"It's annoying me a little bit, the VAR." That's Mauricio Pochettino, the man tasked with leading the United States through a home World Cup, admitting on The Overlap that he's not a fan of the technology that now shapes the game more than almost any tactical decision he could make.
It's a candid line. And a revealing one.
Pochettino isn't just venting about slow decisions and disrupted momentum — though that's clearly part of it. His concern goes deeper. He thinks VAR is changing how the game is taught, how it's felt, and what it's becoming. "It's changing the way that we also educate our young kids in that game," he said. That's not a throwaway complaint. That's a coaching philosophy being challenged by the sport's own governing bodies.
Pochettino's Bigger Problem With Where Football Is Heading
The VAR frustration is tied to something larger he sees happening, particularly in the American market he's now operating in. Pochettino drew a sharp line between football and the entertainment-first sports culture that surrounds him in the U.S.
"Football is not an entertainment game. It's a competitive game, and that is what we are forcing it to change into."
He's not wrong that the pressure exists. American football, basketball, and hockey are engineered experiences — stoppages, replays, and production values baked into the structure. Football's appeal has always been the opposite: 90 minutes, minimal interruption, tension built from continuity. VAR chips away at exactly that.
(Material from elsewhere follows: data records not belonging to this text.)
/-- With register commands reaching core n: SWEEP makes every word of every tile of the enabled partitions it names, unless
already being swept, read as an unwritten word, marks those partitions as being swept, and leaves every other word; an
accepted PARTITION_WRITE that changes no tile's check mode stores the defined bits of the register and changes nothing else.
With the core's clock running: SWEEP_DONE, while nothing waits for the scratchpad, ends the sweep and sets SWEEP_DONE;
SPM_CE_WRITE_BACK of a word that awaits its write-back stores the word as it is corrected, without error, and leaves every
other word; FORCED_GRANT in RUNNING or DRAINING counts its cycles once as arbitration holds (or arbitration bubbles), stalls
and island cycles. (04_scratchpad.md, 07_core_programming.md) -/
def Obligations.ScratchpadSweepAndPartition : Prop :=
  ∀ (s : State) (n : Nat), s.Canonical → coreOpen s n = true →
    (∀ v : Word,
      let swept (k : Nat) : Prop := k < 8 ∧ flag v k = true ∧ flag (partWord s n k) 31 = true ∧ flag (s.core n).sweeping k = false
      let inPart (k tile : Nat) : Prop := bits (partWord s n k) 14 8 ≤ tile
        ∧ tile < bits (partWord s n k) 14 8 + bits (partWord s n k) 6 0
      ∃ t, exec (.sweep n v) s = .next t
        ∧ (∀ wi, (∃ k, swept k ∧ inPart k (wi / 8192)) → storeGet {} (t.core n).spm wi = {})
        ∧ (∀ wi, (¬ ∃ k, swept k ∧ inPart k (wi / 8192)) → storeGet {} (t.core n).spm wi = storeGet {} (s.core n).spm wi)
        ∧ (∀ k, k < 8 → (flag (t.core n).sweeping k = true ↔ swept k ∨ flag (s.core n).sweeping k = true))
        ∧ t.regs = s.regs ∧ OnlyCore s t n)
    ∧ (∀ (k : Nat) (v : Word), k < 8 → partRefused s n k v = false →
        (∀ i, i < 96 → tileMode s n i = tileMode (s.setReg (coreReg n (Reg.SPMn_PARTk + 4 * k)) (v &&& 0xE0007F7F)) n i) →
      exec (.partitionWrite n k v) s = .next (s.setReg (coreReg n (Reg.SPMn_PARTk + 4 * k)) (v &&& 0xE0007F7F)))
    ∧ (coreClocked s n = true → (s.core n).sweeping ≠ 0 → Quiet s → s.heldReqs = [] → (∀ w, w ∈ s.waiters → w.1 ≠ 16 + n) →
      ∃ t, exec (.sweepDone n) s = .next t ∧ t.core n = { s.core n with sweeping := 0 }
        ∧ t.reg (coreReg n Reg.SPMn_ERR_STATUS) = s.reg (coreReg n Reg.SPMn_ERR_STATUS) ||| 0x40
        ∧ RegsKept s t [coreReg n Reg.SPMn_ERR_STATUS] ∧ OnlyCore s t n)
    ∧ (∀ w : Nat, coreClocked s n = true → w ∈ (s.core n).ceWb →
      ∃ t, exec (.spmCeWriteBack n w) s = .next t
        ∧ (∀ d b, readWord false (storeGet {} (s.core n).spm w) = .corrected d b → storeGet {} (t.core n).spm w = ⟨d, 0⟩)
        ∧ (popCount (storeGet {} (s.core n).spm w).flip = 1 →
            storeGet {} (t.core n).spm w = { storeGet {} (s.core n).spm w with flip := 0 })
        ∧ (∀ x, x ≠ w → storeGet {} (t.core n).spm x = storeGet {} (s.core n).spm x)
        ∧ w ∉ (t.core n).ceWb ∧ t.regs = s.regs ∧ OnlyCore s t n)
    ∧ (∀ (cycles : Nat) (bubble : Bool), coreClocked s n = true → 0 < cycles →
        (s.core n).seq = .running ∨ (s.core n).seq = .draining →
      let hold := coreReg n (if bubble then Reg.TINEn_BUBBLE_ARB_CNT else Reg.SPMn_ARB_HOLD_CNT)
      ∃ t, exec (.forcedGrant n cycles bubble) s = .next t
        ∧ t.reg hold = satAdd32 (s.reg hold) cycles
        ∧ t.reg (coreReg n Reg.COREn_STALL_CNT) = satAdd32 (s.reg (coreReg n Reg.COREn_STALL_CNT)) cycles
        ∧ t.reg (coreReg n Reg.COREn_ISLAND_CYCLE_CNT) = satAdd32 (s.reg (coreReg n Reg.COREn_ISLAND_CYCLE_CNT)) cycles
        ∧ t.reg (coreReg n Reg.COREn_BUBBLE_CNT)
            = (if bubble then satAdd32 (s.reg (coreReg n Reg.COREn_BUBBLE_CNT)) cycles else s.reg (coreReg n Reg.COREn_BUBBLE_CNT))
        ∧ RegsKept s t [hold, coreReg n Reg.COREn_STALL_CNT, coreReg n Reg.COREn_ISLAND_CYCLE_CNT, coreReg n Reg.COREn_BUBBLE_CNT]
        ∧ OnlyRegs s t)

/-- A write to SPMn_PARTk that reaches its core is refused when the Sequencer runs, when the new partition is enabled and overlaps
another enabled one, when FIRST + COUNT exceeds 96, when EN is set with COUNT 0, and when INSTR is set with MODE = BYTE:
CFG_REJECT is set, and the register and everything else stay unchanged. (A range that is written disabled covers nothing and
overlaps nothing: log entry 55.) (R79) -/
def Obligations.PartitionWriteRefused : Prop :=
  ∀ (s : State) (n k : Nat) (v : Word), coreOpen s n = true → k < 8 →
    ((s.core n).seq ≠ .stopped
      ∨ (flag v 31 = true ∧ ∃ j, j < 8 ∧ j ≠ k ∧ flag (partWord s n j) 31 = true
          ∧ bits v 14 8 < bits (partWord s n j) 14 8 + bits (partWord s n j) 6 0
          ∧ bits (partWord s n j) 14 8 < bits v 14 8 + bits v 6 0)
      ∨ 96 < bits v 14 8 + bits v 6 0
      ∨ (flag v 31 = true ∧ bits v 6 0 = 0)
      ∨ (flag v 30 = true ∧ flag v 29 = true)) →
    exec (.partitionWrite n k v) s
      = .next (s.setReg (coreReg n Reg.SPMn_ERR_STATUS) (s.reg (coreReg n Reg.SPMn_ERR_STATUS) ||| 0x20))

/-- While nothing of firmware's own waits and no partition of the core is being swept: KVWRITE_DONE on an entry held by a finished
KVWRITE, and SKIDDER_TRANSFER_COMPLETE on an entry whose transfer is complete, remove that entry from the core's Skidder
queue, keep every other entry, count one transfer in the Field's SKDn_XFER_CNT, record a status that is not 0 with its entry
in COREn_SKQ_STATUS and event bit SKQ_ERR, and post the semaphore that the transfer names once, up to 0xFFFF, where a post
acts on it at once. (06_thresher.md, 07_core_programming.md, 13_serving.md) -/
def Obligations.KvWriteAndSkidderEntryEnd : Prop :=
  ∀ (s : State) (n e : Nat) (q : SkqEntry), s.Canonical → coreClocked s n = true → Unswept s n → Quiet s →
    (s.skq n).find? (fun x => decide (x.idx = e)) = some q →
    let ended (t : State) : Prop :=
      t.skq n = (s.skq n).filter (fun x => decide (x.idx ≠ e))
      ∧ t.reg (fieldReg (n / 4) Reg.SKDn_XFER_CNT) = satAdd32 (s.reg (fieldReg (n / 4) Reg.SKDn_XFER_CNT)) 1
      ∧ (q.xfer.code ≠ 0 → t.reg (coreReg n Reg.COREn_SKQ_STATUS) = BitVec.ofNat 32 (0x80000000 + 256 * e + q.xfer.code)
          ∧ flag (t.reg (coreReg n Reg.COREn_EVENT_PEND)) 7 = true)
      ∧ (∀ i, q.xfer.sem = some i → SemOpen s i →
          semVal t i = min (semVal s i + 1) 0xFFFF)
    (q.xfer.kind = .kv → ∃ t, exec (.kvwriteDone n e) s = .next t ∧ ended t)
    ∧ (domOn s (48 + n / 4) = true → xferComplete s (.skq n e) q.xfer = true →
        ∃ t, exec (.skidderTransferComplete n e) s = .next t ∧ ended t)

/-- On a channel of a reachable Field whose domain is ON, while nothing of firmware's own waits: CHANNEL_POST appends the record's
address to a queue of fewer than 8 and otherwise only sets bit 2 of SKDn_ERR_STATUS. CHANNEL_RECORD_START on an idle channel
takes the first posted record: a record that can be read without poison becomes the running transfer with its source,
destination and length; while the read waits, the channel stays as it is; a record that cannot be read ends with code 0x0B, a
poisoned one with 0x02, both setting bit 3 of SKDn_ERR_STATUS. CHANNEL_TRANSFER_COMPLETE on a complete transfer of a record
frees the channel, stores its code, counts one transfer and posts its semaphore once, where a post acts on it at once.
(08_memory_tiers_and_residency.md, 14_data_integrity.md) -/
def Obligations.ChannelRecordLifecycle : Prop :=
  ∀ (s : State) (f k : Nat), s.Canonical → fieldReachable s f = true → domOn s (48 + f) = true → k < 16 → Quiet s →
    (∀ hi : Word, (s.chan f k).queue.length < 8 →
      let a := (s.reg (fieldReg f (Reg.SKDn_CHk_POST_LO + 8 * k))).toNat / 64 * 64 + bits hi 15 0 * 2 ^ 32
      exec (.channelPost f k hi) s = .next (s.setChan f k { s.chan f k with queue := (s.chan f k).queue ++ [.record a] }))
    ∧ (∀ hi : Word, 8 ≤ (s.chan f k).queue.length →
      exec (.channelPost f k hi) s = .next (s.raise (fieldReg f Reg.SKDn_ERR_STATUS) (bitMask 2)))
    ∧ (∀ (a : Nat) (rest : List ChanItem) (host : List (Byte × Bool)),
        (s.chan f k).cur = none → (s.chan f k).halted = false → (s.chan f k).queue = .record a :: rest →
      let failed (code : Nat) : Prop := ∃ t, exec (.channelRecordStart f k host) s = .next t
        ∧ (t.chan f k).cur = none ∧ (t.chan f k).queue = rest ∧ (t.chan f k).code = code
        ∧ flag (t.reg (fieldReg f Reg.SKDn_ERR_STATUS)) 3 = true
      (∀ v, readRecord s f a 64 host = .wait v → ∃ t, exec (.channelRecordStart f k host) s = .next t ∧ t.chan f k = s.chan f k)
      ∧ (∀ v, readRecord s f a 64 host = .none v → failed 0x0B)
      ∧ (∀ b v, readRecord s f a 64 host = .got b v → anyPoison b = true → failed 0x02)
      ∧ ∀ b v, readRecord s f a 64 host = .got b v → anyPoison b = false →
          let x := parseChanRec (plain b)
          ∃ t y, exec (.channelRecordStart f k host) s = .next t ∧ (t.chan f k).queue = rest ∧ (t.chan f k).cur = some y
            ∧ y.src = x.src ∧ y.dst = x.dst ∧ y.len = x.len)
    ∧ ∀ x : Xfer, (s.chan f k).cur = some x → (s.chan f k).purpose = none → xferComplete s (.chan f k) x = true →
      ∃ t, exec (.channelTransferComplete f k) s = .next t
        ∧ (t.chan f k).cur = none ∧ (t.chan f k).code = x.code ∧ (t.chan f k).queue = (s.chan f k).queue
        ∧ t.reg (fieldReg f Reg.SKDn_XFER_CNT) = satAdd32 (s.reg (fieldReg f Reg.SKDn_XFER_CNT)) 1
        ∧ (∀ i, x.sem = some i → SemOpen s i →
            semVal t i = min (semVal s i + 1) 0xFFFF)

/-- For a HALTED channel of a reachable Field whose domain is ON, while nothing of firmware's own waits: CHANNEL_RECORD_START
changes nothing; a post with room in the queue is appended; a write to SKDn_ABORT that names the channel ends the halt and
changes nothing else, and a channel with a record that can be read without poison then starts it. (R334) -/
def Obligations.HaltedChannelHoldsItsRecords : Prop :=
  ∀ (s : State) (f k : Nat) (host : List (Byte × Bool)) (v hi : Word),
    fieldReachable s f = true → domOn s (48 + f) = true → k < 16 → Quiet s → (s.chan f k).halted = true →
    flag v 30 = false → bits v 27 24 = k →
    let resumed := s.setChan f k { s.chan f k with halted := false }
    exec (.channelRecordStart f k host) s = .next s
    ∧ ((s.chan f k).queue.length < 8 →
        ∃ t a, exec (.channelPost f k hi) s = .next t ∧ (t.chan f k).queue = (s.chan f k).queue ++ [.record a]
          ∧ (t.chan f k).halted = true)
    ∧ exec (.skidderAbort f v) s = .next resumed
    ∧ ∀ a rest b u, (s.chan f k).cur = none → (s.chan f k).queue = .record a :: rest →
        readRecord resumed f a 64 host = .got b u → anyPoison b = false →
        let x := parseChanRec (plain b)
        ∃ t y, exec (.channelRecordStart f k host) resumed = .next t
          ∧ (t.chan f k).queue = rest ∧ (t.chan f k).cur = some y ∧ y.src = x.src ∧ y.dst = x.dst ∧ y.len = x.len

/-- On a channel k of a reachable Field whose domain is ON, with a running transfer of a posted record, while nothing of
firmware's own waits: TRANSFER_STALL with a limit set, of a transfer that does not wait for the transaction budget, marks the
transfer stalled, sets bit 0 of SKDn_ERR_STATUS, names the channel in SKDn_STALL_INFO and counts one stall; TRANSFER_RESUME
clears the mark and changes nothing else; a write to SKDn_ABORT naming a channel that is not halted ends the transfer with
code 0x01, and counts one abort and one transfer. (08_memory_tiers_and_residency.md, 14_data_integrity.md) -/
def Obligations.TransferStallResumeAbort : Prop :=
  ∀ (s : State) (f k : Nat) (x : Xfer), s.Canonical → fieldReachable s f = true → domOn s (48 + f) = true → k < 16 → Quiet s →
    (s.chan f k).cur = some x → (s.chan f k).purpose = none →
    (x.stalled = false → budgetWait s (.chan f k) = false → bits (s.reg (fieldReg f Reg.SKDn_WDOG)) 23 0 ≠ 0 →
      ∃ t, exec (.transferStall f false 0 k) s = .next t
        ∧ (t.chan f k).cur = some { x with stalled := true }
        ∧ flag (t.reg (fieldReg f Reg.SKDn_ERR_STATUS)) 0 = true
        ∧ t.reg (fieldReg f Reg.SKDn_STALL_INFO) = BitVec.ofNat 32 (0x80000000 + 0x1000000 * k)
        ∧ t.reg (fieldReg f Reg.SKDn_STALL_CNT) = satAdd32 (s.reg (fieldReg f Reg.SKDn_STALL_CNT)) 1
        ∧ RegsKept s t [fieldReg f Reg.SKDn_ERR_STATUS, fieldReg f Reg.SKDn_STALL_INFO, fieldReg f Reg.SKDn_STALL_CNT])
    ∧ exec (.transferResume f false 0 k) s = .next (s.setChan f k { s.chan f k with cur := some { x with stalled := false } })
    ∧ ∀ v : Word, flag v 30 = false → bits v 27 24 = k → (s.chan f k).halted = false →
      ∃ t, exec (.skidderAbort f v) s = .next t
        ∧ (t.chan f k).cur = none ∧ (t.chan f k).code = 0x01 ∧ (t.chan f k).queue = (s.chan f k).queue
        ∧ t.reg (fieldReg f Reg.SKDn_ABORT_CNT) = satAdd32 (s.reg (fieldReg f Reg.SKDn_ABORT_CNT)) 1
        ∧ t.reg (fieldReg f Reg.SKDn_XFER_CNT) = satAdd32 (s.reg (fieldReg f Reg.SKDn_XFER_CNT)) 1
What makes this more than just a philosophical gripe is context. The 2026 World Cup will use VAR throughout, with semi-automated offside technology expected to speed up some decisions. Pochettino can dislike it all he wants — he still has to prepare his players to operate within it, exploit it, and not be undone by it.
What This Means for the USMNT's World Cup Preparations
Pochettino came to the job with a CV that includes a Champions League final with Tottenham and silverware at PSG. He knows high-stakes football. But managing a squad through a home tournament — where every VAR call against the U.S. will be amplified by 80,000 fans and wall-to-wall coverage — is a different kind of pressure entirely.
Any team going deep in 2026 will likely have at least one result shaped by a video review. How Pochettino coaches his players to respond in those moments, mentally and tactically, may matter as much as the formation he picks. That he's openly skeptical of the system is honest. Whether it becomes a distraction is the question worth watching.
"We are now forcing that unbelievable sport to become an entertainment game, and that is what I hate." Strong words. He's coaching in America, preparing for a World Cup that the global television industry will treat as exactly that.